_Goal of the exercise:_
What lines of the listing include the string "then"? Show them all.

Exercise materials START

-- ==== Sys2Proof/Machine/HoldPoints.lean ====
section
/-! DEFINITION. Hold point matching and the HELD kiln (07, R116 to R119). -/

namespace Sys2Proof.Machine

/-- A scope covers its own kiln, and ANY covers all eight (R113). -/
def HoldScope.covers : HoldScope → KilnNo → Bool
  | .kiln j, k => j == k
  | .any, _ => true

/-- The records that match a step entry, in ascending number (R116). -/
def State.stepEnterMatches (s : State) (k : KilnNo) (index : Nat) : List HoldPointNo :=
  allHoldPoints.filter fun h =>
    (s.holdPoint h).enabled && (s.holdPoint h).scope.covers k && (s.holdPoint h).kind == .stepEnter index

/-- A downward crossing of a value: the new CMC is present and at or below it, and the old one was absent or above it (R117). -/
def crosses (before after : Option Nat) (value : Nat) : Bool :=
  match after with
  | none => false
  | some a =>
    a ≤ value && match before with
      | none => true
      | some b => value < b

/-- Whether a record of kind CMC_AT_OR_BELOW is crossed by a pair of CMCs (R117). -/
def HoldKind.crossed (kind : HoldKind) (before after : Option Nat) : Bool :=
  match kind with
  | .cmcAtOrBelow v => crosses before after v
  | .stepEnter _ => false

/-- The records that match a recomputation; none unless the kiln is RUNNING or HELD (R117). -/
def State.crossingMatches (s : State) (k : KilnNo) (before after : Option Nat) : List HoldPointNo :=
  if (s.kiln k).state.isOn then
    allHoldPoints.filter fun h =>
      (s.holdPoint h).enabled && (s.holdPoint h).scope.covers k && (s.holdPoint h).kind.crossed before after
  else []

/-- What a match does to a record: the hit fields take this kiln and minute, and a one-shot record is disabled (R118). -/
def HoldPoint.matched (p : HoldPoint) (k : KilnNo) (minute : Nat) : HoldPoint :=
  { p with enabled := p.enabled && !p.oneShot, hit := some ⟨k, minute⟩ }

/-- A RUNNING kiln becomes HELD and keeps everything else (R118, R119); SETPOINT_CHANGED when its mode changes (05, R88). -/
def State.holdKiln (s : State) (k : KilnNo) : State :=
  match (s.kiln k).state with
  | .running _ => (s.setKiln k { s.kiln k with state := .held }).noteSetpoints s
  | _ => s

/-- All the matches of one step entry or one recomputation: each record, then the kiln once, then HOLD_HIT once (R118). -/
def State.takeMatches (s : State) (k : KilnNo) (matched : List HoldPointNo) : State :=
  match matched with
  | [] => s
  | _ =>
    ((matched.foldl (fun s h => s.setHoldPoint h ((s.holdPoint h).matched k s.minute)) s).holdKiln k).raise .holdHit

/-- The records whose hit names a kiln (R121, R123). -/
def State.hitsNaming (s : State) (k : KilnNo) : List HoldPointNo :=
  allHoldPoints.filter fun h =>
    match (s.holdPoint h).hit with
    | some hit => hit.kiln == k
    | none => false

/-- Every record whose hit kiln is this kiln has its hit cleared (R121, R123). -/
def State.clearHits (s : State) (k : KilnNo) : State :=
  (s.hitsNaming k).foldl (fun s h => s.setHoldPoint h { s.holdPoint h with hit := none }) s

end Sys2Proof.Machine
end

Exercise materials END

_Task answer:_
  if (s.kiln k).state.isOn then
/-- All the matches of one step entry or one recomputation: each record, then the kiln once, then HOLD_HIT once (R118). -/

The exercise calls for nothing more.